不过,最大的成本是:该方法必须保持不变,永远不变,阿门。如果我在下一个版本中决定我不喜欢该方法的功能,我无法更改它,因为客户现在依赖它。破坏公共方法的向后兼容性会给用户带来成本,而我不愿意这样做。公共方法的糟糕设计或实现会给下一版本的设计者、测试者和实现者带来高昂的成本。
公共方法很容易花费数千甚至数万美元。在一个课程中制作一百个这样的课程,那就是一个价值百万美元的课程。
私有方法没有这些成本。 明智地使用股东的钱;尽可能将所有内容设为私有。
Because that is far too expensive.
Every public method that I make has to be carefully designed and then approved by a team of architects, it has to be implemented to be robust in the face of arbitrarily hostile or buggy callers, it has to be fully tested, all problems found during testing have to have regression suites added, the method has to be documented, the documentation has to be translated into at least twelve different languages.
The biggest cost of all though is: the method has to be maintained, unchanged, forever and ever, amen.

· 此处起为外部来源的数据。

/-- UART_BREAK on UART `n` (R437). -/
def uartBreak (n : Nat) : CmdSpec :=
  { opcode := 0x4010 + 0x100 * n, role := 1, shape := oneItem (0x4010 + 0x100 * n) 2
    absent := fun s _ => !s.uartBonded n
    body := fun c s =>
      guarded [ (!cfgTxEn (s.uartParam n 0), .notReady), (decide ((s.uart n).brk ≠ 0) || s.uartDedicated n, .busy),
          (c.u 0 2 == 0, .outOfRange) ] s
        (done (s.modUart n (fun u => { u with brk := 1, brkBits := c.u 0 2 }))) }

/-- UART_BREAK (R437): the packet's opcode names the UART. -/
def State.uartBreakAny (s : State) : State :=
  match (s.queue 0).entries with
  | [] => s
  | e :: _ => (uartBreak ((parsePacket e.data).opcode / 256 % 4)).run s

/-- UART_BREAK (R437). -/
def execUartBreak (s : State) : Step := .next s.uartBreakAny

/-- BREAK_BEGIN (R437): the character in the shifter has completed. -/
def State.breakBegin (n : Nat) (s : State) : State :=
  if (s.uart n).brk = 1 then
    (s.startEdge n (s.uartParam n 0) (s.uart n).txDiv).modUart n (fun u => { u with brk := 2, shifter := none, txMode := s.uartParam n 0 })
  else s

/-- BREAK_BEGIN (R437). -/
def execBreakBegin (uart : Fin 4) (s : State) : Step := .next (s.breakBegin uart.val)

/-- BREAK_END (R437). -/
def State.breakEnd (n : Nat) (s : State) : State :=
  if (s.uart n).brk = 2 then
    let s := s.modUart n (fun u => { u with brk := 0, brkBits := 0, txMode := s.uartParam n 0, sentAt := some s.up })
    if (s.uart n).tx.isEmpty then s.endRun n else s
  else s

/-- BREAK_END (R437). -/
def execBreakEnd (uart : Fin 4) (s : State) : Step := .next (s.breakEnd uart.val)

/-- R423, R436, R437: TXD at this moment: the bit of the character or break on the line, which SIR shapes into pulses for
the 0 bits; the line idles before the start edge that DE leads. -/
def State.txdHigh (n : Nat) (s : State) : Bool :=
  let u := s.uart n
  let sir := bit 27 u.txCfg
  let clocks := (s.up - u.edgeAt) / qtClock
  let k := clocks / u.txDiv
  let part := clocks % u.txDiv
  let line := if u.brk = 2 then decide (u.brkBits ≤ k)
    else match u.shifter with
    | some ch => (sentBits u.txCfg ch).getD k true
    | none => true
  let level := line || decide (s.up < u.edgeAt)
  if sir then
    !level && decide (7 * u.txDiv ≤ 16 * part) &&
      (if bit 28 u.txCfg then decide (16 * part < 7 * u.txDiv + 16 * 326) else decide (16 * part < 10 * u.txDiv))
  else level

/-! The UART of a wired cell (R393) -/

/-- R393: the fabric clocks of a bit at WIRED_BAUD: SAMP_DIV as the cell runs its UART. -/
def State.wireDiv (s : State) : Nat := 16 * 2 ^ s.cell.cfg.baud
/-- R393, R394: a bit time of the wire, QT units. -/
def State.wireBit (s : State) : Nat := qtClock * s.wireDiv

/-- R393: the format in which the cell runs its UART, as UART_CFG spells it: both directions on, 9-bit mode, no parity, 1 stop bit, address
match disabled, DE driven. -/
def wireCfg : Nat := 2 ^ 24 + 2 ^ 14 + 2 * 2 ^ 12 + 2 ^ 8 + 2 ^ 7

/-- R393: the characters of a burst: the first is the address, with the ninth bit 1. -/
def wireCharacters (b : Bytes) : List Nat := b.zipIdx.map (fun x => x.1.toNat + (if x.2 = 0 then 256 else 0))

/-- R393: the unit drives DE from one bit time before a burst's first start bit to one bit time after its last stop bit. -/
def State.wireDe (s : State) : Bool :=
  s.wiredLink s.cell.cfg &&
  s.cell.wireSent.any (fun w => decide (w.1 ≤ s.qt + s.wireBit) && decide (s.qt < w.1 + (11 * w.2.length + 1) * s.wireBit))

If I decide in the next version that I didn't like what that method did, I can't change it because customers now rely on it. Breaking backwards compatibility of a public method imposes costs on users and I am loathe to do that. Living with a bad design or implementation of a public method imposes high costs on the designers, testers and implementers of the next version.
A public method can easily cost thousands or even tens of thousands of dollars. Make a hundred of them in a class and that's a million dollar class right there.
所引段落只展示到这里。